Collected data

——

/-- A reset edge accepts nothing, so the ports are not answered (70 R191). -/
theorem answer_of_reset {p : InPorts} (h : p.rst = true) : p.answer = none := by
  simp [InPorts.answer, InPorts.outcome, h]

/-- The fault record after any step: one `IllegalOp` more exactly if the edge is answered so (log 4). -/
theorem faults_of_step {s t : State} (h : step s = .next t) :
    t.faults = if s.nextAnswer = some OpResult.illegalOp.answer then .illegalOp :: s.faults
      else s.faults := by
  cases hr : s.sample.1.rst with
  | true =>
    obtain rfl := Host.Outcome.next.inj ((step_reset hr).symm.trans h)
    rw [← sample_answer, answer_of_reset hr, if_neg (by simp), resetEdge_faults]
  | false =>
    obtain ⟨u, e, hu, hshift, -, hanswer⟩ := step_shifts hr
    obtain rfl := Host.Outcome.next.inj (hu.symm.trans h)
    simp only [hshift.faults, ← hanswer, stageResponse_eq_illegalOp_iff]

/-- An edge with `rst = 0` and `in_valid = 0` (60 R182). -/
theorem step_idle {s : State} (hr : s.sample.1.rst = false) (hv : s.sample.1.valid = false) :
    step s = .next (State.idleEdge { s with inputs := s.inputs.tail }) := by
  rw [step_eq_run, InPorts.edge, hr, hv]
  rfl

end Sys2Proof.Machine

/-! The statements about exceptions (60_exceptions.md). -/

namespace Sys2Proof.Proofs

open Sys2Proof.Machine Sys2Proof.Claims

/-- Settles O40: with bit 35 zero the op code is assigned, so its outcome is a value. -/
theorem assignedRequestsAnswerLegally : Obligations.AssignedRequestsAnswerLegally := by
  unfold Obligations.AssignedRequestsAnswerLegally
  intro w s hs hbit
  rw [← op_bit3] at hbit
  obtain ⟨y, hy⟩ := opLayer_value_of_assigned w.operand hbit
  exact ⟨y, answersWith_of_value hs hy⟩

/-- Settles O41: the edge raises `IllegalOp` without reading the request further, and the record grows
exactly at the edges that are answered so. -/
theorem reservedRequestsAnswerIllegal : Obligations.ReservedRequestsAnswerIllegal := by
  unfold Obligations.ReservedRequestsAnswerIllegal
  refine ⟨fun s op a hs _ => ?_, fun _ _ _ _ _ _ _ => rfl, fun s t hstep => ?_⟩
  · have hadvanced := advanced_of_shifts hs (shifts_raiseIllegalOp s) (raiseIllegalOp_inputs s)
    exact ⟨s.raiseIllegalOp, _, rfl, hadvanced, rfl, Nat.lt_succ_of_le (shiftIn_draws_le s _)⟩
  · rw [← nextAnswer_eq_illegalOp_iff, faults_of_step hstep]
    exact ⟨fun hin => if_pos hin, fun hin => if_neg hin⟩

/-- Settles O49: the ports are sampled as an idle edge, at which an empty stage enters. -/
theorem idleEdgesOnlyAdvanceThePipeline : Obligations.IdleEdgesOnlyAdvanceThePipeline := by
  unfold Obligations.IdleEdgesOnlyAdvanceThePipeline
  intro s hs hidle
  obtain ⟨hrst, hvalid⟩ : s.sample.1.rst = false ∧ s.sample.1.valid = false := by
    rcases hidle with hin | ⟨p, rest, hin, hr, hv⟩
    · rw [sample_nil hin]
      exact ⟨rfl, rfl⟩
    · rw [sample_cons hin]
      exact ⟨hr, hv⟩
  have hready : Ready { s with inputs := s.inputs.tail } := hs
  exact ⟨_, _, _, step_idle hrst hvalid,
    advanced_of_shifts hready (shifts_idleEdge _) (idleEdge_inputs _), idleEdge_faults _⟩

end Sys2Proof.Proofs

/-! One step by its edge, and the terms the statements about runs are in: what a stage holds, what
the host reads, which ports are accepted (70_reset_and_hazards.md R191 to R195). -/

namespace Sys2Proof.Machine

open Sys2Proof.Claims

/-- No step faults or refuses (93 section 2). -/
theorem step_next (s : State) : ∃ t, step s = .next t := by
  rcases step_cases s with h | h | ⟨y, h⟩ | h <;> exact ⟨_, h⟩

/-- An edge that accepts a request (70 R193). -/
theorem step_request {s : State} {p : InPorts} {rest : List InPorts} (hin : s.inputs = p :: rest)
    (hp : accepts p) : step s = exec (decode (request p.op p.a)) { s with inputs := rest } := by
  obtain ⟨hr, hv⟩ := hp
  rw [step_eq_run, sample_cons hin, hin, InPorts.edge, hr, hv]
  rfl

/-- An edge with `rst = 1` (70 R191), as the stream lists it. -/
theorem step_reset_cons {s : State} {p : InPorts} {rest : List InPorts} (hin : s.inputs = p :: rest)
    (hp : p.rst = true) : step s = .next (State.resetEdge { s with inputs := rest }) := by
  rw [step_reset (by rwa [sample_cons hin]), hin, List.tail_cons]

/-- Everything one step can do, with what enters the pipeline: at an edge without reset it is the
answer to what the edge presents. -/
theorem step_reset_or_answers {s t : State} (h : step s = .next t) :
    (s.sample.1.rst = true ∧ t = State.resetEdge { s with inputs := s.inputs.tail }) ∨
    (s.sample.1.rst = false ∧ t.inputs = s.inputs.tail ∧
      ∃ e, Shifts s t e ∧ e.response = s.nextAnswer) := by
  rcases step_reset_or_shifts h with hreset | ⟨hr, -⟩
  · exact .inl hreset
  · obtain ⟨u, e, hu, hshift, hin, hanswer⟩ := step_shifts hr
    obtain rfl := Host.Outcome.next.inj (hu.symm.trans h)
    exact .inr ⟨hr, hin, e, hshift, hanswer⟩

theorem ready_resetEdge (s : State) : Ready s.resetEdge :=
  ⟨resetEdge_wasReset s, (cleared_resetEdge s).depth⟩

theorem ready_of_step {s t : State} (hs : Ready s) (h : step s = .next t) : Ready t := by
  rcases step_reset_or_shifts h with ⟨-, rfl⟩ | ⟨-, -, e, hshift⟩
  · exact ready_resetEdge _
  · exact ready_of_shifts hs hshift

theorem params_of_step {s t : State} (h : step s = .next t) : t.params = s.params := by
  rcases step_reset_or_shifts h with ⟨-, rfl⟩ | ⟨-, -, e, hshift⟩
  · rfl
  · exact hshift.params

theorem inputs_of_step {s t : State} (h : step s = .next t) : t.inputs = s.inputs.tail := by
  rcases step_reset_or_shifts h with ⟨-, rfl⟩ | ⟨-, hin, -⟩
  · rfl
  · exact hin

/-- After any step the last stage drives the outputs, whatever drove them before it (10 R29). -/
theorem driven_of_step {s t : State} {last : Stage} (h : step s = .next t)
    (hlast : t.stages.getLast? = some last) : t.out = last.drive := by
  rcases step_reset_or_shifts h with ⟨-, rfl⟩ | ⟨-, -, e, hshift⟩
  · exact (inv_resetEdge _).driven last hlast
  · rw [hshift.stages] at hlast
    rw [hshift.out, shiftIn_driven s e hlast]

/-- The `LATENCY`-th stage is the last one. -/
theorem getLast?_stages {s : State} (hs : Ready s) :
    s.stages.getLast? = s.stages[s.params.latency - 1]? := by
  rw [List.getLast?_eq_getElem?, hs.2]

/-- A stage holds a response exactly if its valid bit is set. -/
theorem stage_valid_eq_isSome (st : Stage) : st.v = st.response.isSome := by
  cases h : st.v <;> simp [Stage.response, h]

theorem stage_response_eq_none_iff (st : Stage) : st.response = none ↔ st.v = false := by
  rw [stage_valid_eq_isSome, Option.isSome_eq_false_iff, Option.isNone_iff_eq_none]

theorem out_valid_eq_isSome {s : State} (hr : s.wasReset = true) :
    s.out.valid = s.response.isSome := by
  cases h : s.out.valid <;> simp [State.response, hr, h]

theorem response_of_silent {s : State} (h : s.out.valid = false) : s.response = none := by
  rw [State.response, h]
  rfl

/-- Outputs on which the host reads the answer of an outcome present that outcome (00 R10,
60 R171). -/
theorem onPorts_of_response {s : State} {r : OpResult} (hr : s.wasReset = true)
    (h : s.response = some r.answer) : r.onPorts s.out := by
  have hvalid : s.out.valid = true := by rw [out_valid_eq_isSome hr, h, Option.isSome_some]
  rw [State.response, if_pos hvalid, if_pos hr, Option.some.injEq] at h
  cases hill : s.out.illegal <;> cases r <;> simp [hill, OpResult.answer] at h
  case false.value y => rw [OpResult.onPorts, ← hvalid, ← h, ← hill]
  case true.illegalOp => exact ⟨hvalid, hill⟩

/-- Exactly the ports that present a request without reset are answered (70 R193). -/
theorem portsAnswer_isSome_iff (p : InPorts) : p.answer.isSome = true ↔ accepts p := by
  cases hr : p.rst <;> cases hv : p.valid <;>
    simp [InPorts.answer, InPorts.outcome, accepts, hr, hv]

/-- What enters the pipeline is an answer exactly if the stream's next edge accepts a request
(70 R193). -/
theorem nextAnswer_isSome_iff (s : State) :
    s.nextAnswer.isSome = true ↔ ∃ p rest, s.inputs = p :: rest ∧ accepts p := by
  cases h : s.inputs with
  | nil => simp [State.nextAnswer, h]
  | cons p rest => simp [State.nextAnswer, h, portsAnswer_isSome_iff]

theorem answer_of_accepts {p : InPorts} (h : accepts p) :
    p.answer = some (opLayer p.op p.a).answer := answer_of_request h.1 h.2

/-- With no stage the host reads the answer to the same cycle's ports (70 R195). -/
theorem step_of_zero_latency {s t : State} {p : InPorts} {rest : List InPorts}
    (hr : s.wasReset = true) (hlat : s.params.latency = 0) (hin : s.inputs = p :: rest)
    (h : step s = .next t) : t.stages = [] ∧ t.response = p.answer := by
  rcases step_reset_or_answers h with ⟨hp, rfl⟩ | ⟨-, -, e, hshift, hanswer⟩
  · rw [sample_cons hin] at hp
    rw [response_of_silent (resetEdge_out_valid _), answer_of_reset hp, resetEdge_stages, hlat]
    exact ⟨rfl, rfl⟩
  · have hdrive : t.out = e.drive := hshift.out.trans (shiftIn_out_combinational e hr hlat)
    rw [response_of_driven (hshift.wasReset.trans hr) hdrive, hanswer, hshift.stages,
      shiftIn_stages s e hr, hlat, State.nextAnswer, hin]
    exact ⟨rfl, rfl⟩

——

ASSIGNMENT: Reproduce only the lines running from the one that contains "(shiftIn_out_combinational e hr hlat)" to the last line of the records.

FINISHED EXERCISE:
  · have hdrive : t.out = e.drive := hshift.out.trans (shiftIn_out_combinational e hr hlat)
    rw [response_of_driven (hshift.wasReset.trans hr) hdrive, hanswer, hshift.stages,
      shiftIn_stages s e hr, hlat, State.nextAnswer, hin]
    exact ⟨rfl, rfl⟩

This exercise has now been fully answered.